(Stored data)
━━━━

theorem Invariant_last (a : AtSlot s op dst sa sb v) (last : s.upc + 1 = romLength s.unit) :
    Invariant (endTransition (setUpc 0 (written op dst sa sb v s))) := by
  have unit : (setUpc 0 (written op dst sa sb v s)).unit = s.unit := rfl
  have cmdr : (setUpc 0 (written op dst sa sb v s)).cmdr = s.cmdr := rfl
  have cur : (setUpc 0 (written op dst sa sb v s)).cur = s.cur := rfl
  have dpos : (setUpc 0 (written op dst sa sb v s)).dpos = s.dpos := rfl
  unfold endTransition
  rw [unit, cmdr, cur, dpos]
  cases hu : s.unit with
  | init => exact Invariant_endInit a hu last
  | dbl =>
    dsimp only
    split_ifs with hc hcur
    · exact Invariant_endCommand a
    · exact Invariant_enterAdd a hu (driver_of_primitive a (.inl ⟨hu, hc⟩)) hcur
    · exact Invariant_endDigit a (.inl hu) (driver_of_primitive a (.inl ⟨hu, hc⟩))
  | add =>
    dsimp only
    split_ifs with hc
    · exact Invariant_endCommand a
    · exact Invariant_endDigit a (.inr hu) (driver_of_primitive a (.inr ⟨hu, hc⟩))
  | aff1 => exact Invariant_endConverter a (.inl hu) last true
  | aff0 => exact Invariant_endConverter a (.inr hu) last false
  | idle | fetch | fin | affsel => exact absurd hu (a.unit_ne rfl)

/-- A micro-operation keeps the invariant. -/
theorem Invariant_retire (a : AtSlot s op dst sa sb v) : Invariant (retire op dst sa sb v s) := by
  rw [retire_eq_advance]
  by_cases last : s.upc + 1 = romLength s.unit
  · rw [advance_last (s := written op dst sa sb v s) last]
    exact Invariant_last a last
  · rw [advance_inside (s := written op dst sa sb v s) last]
    exact Invariant_inside a last

end Slot

/-! ## Every step -/

theorem Invariant_sequencer {s t : State} (h : Invariant s) (k : SequencerKind s t) : Invariant t := by
  cases k with
  | slot op dst sa sb v inside fields legal result result_eq =>
    rw [result_eq]
    exact Invariant_retire ⟨h, inside, fields, legal, result⟩
  | word op dst sa sb v injected => exact absurd h.not_injected injected
  | digit c unit left valid result_eq =>
    rw [result_eq]
    exact Invariant_digit h unit left valid
  | malformed c unit result_eq =>
    rw [result_eq]
    have run := Invariant_running h (by simp [unit])
    refine Invariant_toFin h unit ?_ ⟨?_, ?_, ?_, run.modulus⟩ rfl
    · simpa using h.reserved_bit
    · simpa using run.busy
    · simpa using run.done
    · simpa using run.outValid
  | noDigit unit result_eq =>
    rw [result_eq]
    have run := Invariant_running h (by simp [unit])
    exact Invariant_toFin h unit h.reserved_bit ⟨run.1, run.2, run.3, run.4⟩ rfl
  | fin c unit result_eq =>
    rw [result_eq]
    exact Invariant_afterFin (Invariant_of_eq h rfl) unit
  | select unit result_eq =>
    rw [result_eq]
    exact Invariant_selectStep h unit
  | idle unit result_eq =>
    rw [result_eq]
    exact h

/-- Settles O38: a case split over who takes the step. -/
theorem stepKeepsTheInvariant : Obligations.StepKeepsTheInvariant := by
  intro s t h hstep
  have inputs (is : List Input) : Invariant { s with inputs := is } := Invariant_of_eq h rfl
  cases stepKind_of_next hstep with
  | reset rest _ result_eq =>
    rw [result_eq]
    exact Invariant_resetEvent (inputs rest)
  | reply r rest result_eq =>
    rw [result_eq]
    exact Invariant_of_eq (inputs rest) rfl
  | store r ha v rest reg free writable fits result_eq =>
    rw [result_eq]
    exact Invariant_of_eq (Invariant_hostStore (inputs rest) reg free writable fits) rfl
  | command rest free kind => exact Invariant_command (inputs rest) free kind
  | sequencer is kind => exact Invariant_sequencer (inputs is) kind

end Sys2Proof.Proofs
end

section
/-!
What a step leaves alone: the digit buffer, the reset table, and the registers that only some steps write (R17, R18,
R23 to R28, R36).
-/

namespace Sys2Proof.Proofs

open Sys2Proof.Machine Sys2Proof.Laws

/-! ## The digit buffer and the reset table -/

/-- Settles O35. -/
theorem digitBufferReadsWhatWasWritten : Obligations.DigitBufferReadsWhatWasWritten :=
  fun m _ i b => ⟨fun k => Memory_read_write m i k b, Memory_wf_write i b, Memory_ext⟩

/-- Settles O36. -/
theorem resetGivesTheTable : Obligations.ResetGivesTheTable :=
  ⟨fun _ _ h => step_reset h, rfl, fun _ =>
    ⟨RegFile_unwritten_get, rfl, rfl, Memory_read_nil, rfl, rfl, rfl, rfl, rfl, rfl, rfl, rfl, rfl⟩⟩

/-! ## What the sequencer only reads (O39) -/

/-- The fields that a step of the sequencer leaves alone. -/
def ReadOnlySame (s t : State) : Prop :=
  t.params = s.params ∧ t.regs.ax = s.regs.ax ∧ t.regs.ay = s.regs.ay ∧ t.p = s.p ∧ t.mc = s.mc ∧ t.dig = s.dig ∧
    t.len = s.len ∧ t.inputs = s.inputs ∧ t.reply = s.reply

/-- The transition at the end of a microprogram writes no register but the scratch registers. -/
theorem endTransition_get (s : State) {r : Reg} (h : r.isScratch = false) :
    (endTransition s).regs.get r = s.regs.get r := by
  unfold endTransition
  split <;> (repeat' split) <;> simp [-clearScratch_regs, h]

/-- A micro-operation writes its destination, and no other register but scratch registers. -/
theorem retire_get (op : OpKind) (dst sa : Reg) (sb : Option Reg) (v : Nat) (s : State) {r : Reg}
    (h : r.isScratch = false) (hd : r ≠ dst) : (retire op dst sa sb v s).regs.get r = s.regs.get r := by
  unfold retire advance
  split
  · rw [endTransition_get _ h]
    simp [hd]
  · simp [hd]

theorem readOnlySame_retire (op : OpKind) {dst : Reg} (sa : Reg) (sb : Option Reg) (v : Nat) (s : State)
    (legal : dst.legalDst = true) : ReadOnlySame s (retire op dst sa sb v s) := by
  obtain ⟨params, p, mc, dig, len, -, -, -, -, inputs, reply, -⟩ := retire_frame op dst sa sb v s
  have ax := retire_get op dst sa sb v s (r := .ax) rfl (by rintro rfl; cases legal)
  have ay := retire_get op dst sa sb v s (r := .ay) rfl (by rintro rfl; cases legal)
  exact ⟨params, ax, ay, p, mc, dig, len, inputs, reply⟩

theorem readOnlySame_afterFin (s : State) : ReadOnlySame s (afterFin s) := by
  unfold afterFin
  split <;> simp [ReadOnlySame]

theorem readOnlySame_selectStep (s : State) : ReadOnlySame s (selectStep s) := by
  unfold selectStep
  split_ifs <;> simp [ReadOnlySame]
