-- ==== Sys2Proof/Machine/Alu.lean ====
section
/-! DEFINITION. The R-format ALU family (41_rtype_alu.md): the whole instruction set. -/

namespace Sys2Proof.Machine

/-- What the five instructions share (R107): two sources, one result, no outcome of its own. -/
def retireResult (o : ROps) (v : Word) (s : State) : Host.Outcome State Fault Refusal :=
  .next (s.retire o.rd v)

/-- `and rd, rs, rt` (R108, R116). -/
def execAnd (o : ROps) (s : State) : Host.Outcome State Fault Refusal :=
  retireResult o (s.srcA o &&& s.srcB o) s

/-- `or rd, rs, rt` (R109, R116). -/
def execOr (o : ROps) (s : State) : Host.Outcome State Fault Refusal :=
  retireResult o (s.srcA o ||| s.srcB o) s

/-- `add rd, rs, rt`, modulo `2^32`, no overflow trap (R110, R113; D2, log 8). -/
def execAdd (o : ROps) (s : State) : Host.Outcome State Fault Refusal :=
  retireResult o (s.srcA o + s.srcB o) s

/-- `sub rd, rs, rt`, modulo `2^32`, no overflow trap; the minuend is `rs` (R111, R114; D3, log 8). -/
def execSub (o : ROps) (s : State) : Host.Outcome State Fault Refusal :=
  retireResult o (s.srcA o - s.srcB o) s

/-- `slt rd, rs, rt` (R112, R115; D4, log 2). -/
def execSlt (o : ROps) (s : State) : Host.Outcome State Fault Refusal :=
  retireResult o (conditionWord (lessThan s.params.sltCompare (s.srcA o) (s.srcB o))) s

end Sys2Proof.Machine
end

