-- ==== Sys2Proof/Machine/Core.lean ====
section
/-! DEFINITION. The machine as the host runs it. -/

def Sys2Proof.core : Host.Core := { State := Sys2Proof.Machine.State, Fault := Sys2Proof.Machine.Fault, Refusal := Sys2Proof.Machine.Refusal, step := Sys2Proof.Machine.step, reset := Sys2Proof.Machine.State.reset }
end

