-- ==== Sys2Proof/Machine/Events.lean ====
section
/-! DEFINITION. The background run-loop and its interleaving with the host's operations: one serial order (R48, R54). -/

namespace Sys2Proof.Machine

/-- The run-loop ended: not running, no request pending (R129, R130). -/
def State.endLoop (s : State) : State :=
  { s with loop := { s.loop with running := false, stopRequest := false } }

/-- One turn of the run-loop. With no run-loop active nothing happens. A pending stop request is observed at this turn if
`sees` is true: when it is observed is the environment's (U7, R152). Otherwise the loop performs one step (R129); an
execution error or a fault of that step ends it and is reported (R122, R125; an error of the host's own `step()` or `exec()`
does not, log 31); a step in the reserved region does not end it (R106). -/
def loopTurn (sees : Bool) (s : State) : State × HostReturn :=
  if !s.loop.running then (s, .ok)
  else if sees && s.loop.stopRequest then (s.endLoop, .ok)
  else
    match hostStep s with
    | (t, .fault f) => (t.endLoop, .fault f)
    | (t, .refused r) => (t.endLoop, .refused r)
    | (t, r) => (t, r)

/-- What happens at one instruction boundary. -/
inductive Event where
  /-- A host operation. -/
  | host (op : HostOp)
  /-- A turn of the run-loop. -/
  | turn (sees : Bool)
  deriving DecidableEq, Repr

/-- One event. -/
def applyEvent (e : Event) (s : State) : State × HostReturn :=
  match e with
  | .host op => hostDo op s
  | .turn sees => loopTurn sees s

/-- The state after a serial order of events. -/
def runEvents : List Event → State → State
  | [], s => s
  | e :: es, s => runEvents es (applyEvent e s).1

end Sys2Proof.Machine
end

━━━━

[Problem requirements] Up to and including the line with "the invariant. -/", output each line of the entries above exactly, starting from the first.

[Reply]
theorem Invariant_last (a : AtSlot s op dst sa sb v) (last : s.upc + 1 = romLength s.unit) :
    Invariant (endTransition (setUpc 0 (written op dst sa sb v s))) := by
  have unit : (setUpc 0 (written op dst sa sb v s)).unit = s.unit := rfl
  have cmdr : (setUpc 0 (written op dst sa sb v s)).cmdr = s.cmdr := rfl
  have cur : (setUpc 0 (written op dst sa sb v s)).cur = s.cur := rfl
  have dpos : (setUpc 0 (written op dst sa sb v s)).dpos = s.dpos := rfl
  unfold endTransition
  rw [unit, cmdr, cur, dpos]
  cases hu : s.unit with
  | init => exact Invariant_endInit a hu last
  | dbl =>
    dsimp only
    split_ifs with hc hcur
    · exact Invariant_endCommand a
    · exact Invariant_enterAdd a hu (driver_of_primitive a (.inl ⟨hu, hc⟩)) hcur
    · exact Invariant_endDigit a (.inl hu) (driver_of_primitive a (.inl ⟨hu, hc⟩))
  | add =>
    dsimp only
    split_ifs with hc
    · exact Invariant_endCommand a
    · exact Invariant_endDigit a (.inr hu) (driver_of_primitive a (.inr ⟨hu, hc⟩))
  | aff1 => exact Invariant_endConverter a (.inl hu) last true
  | aff0 => exact Invariant_endConverter a (.inr hu) last false
  | idle | fetch | fin | affsel => exact absurd hu (a.unit_ne rfl)

/-- A micro-operation keeps the invariant. -/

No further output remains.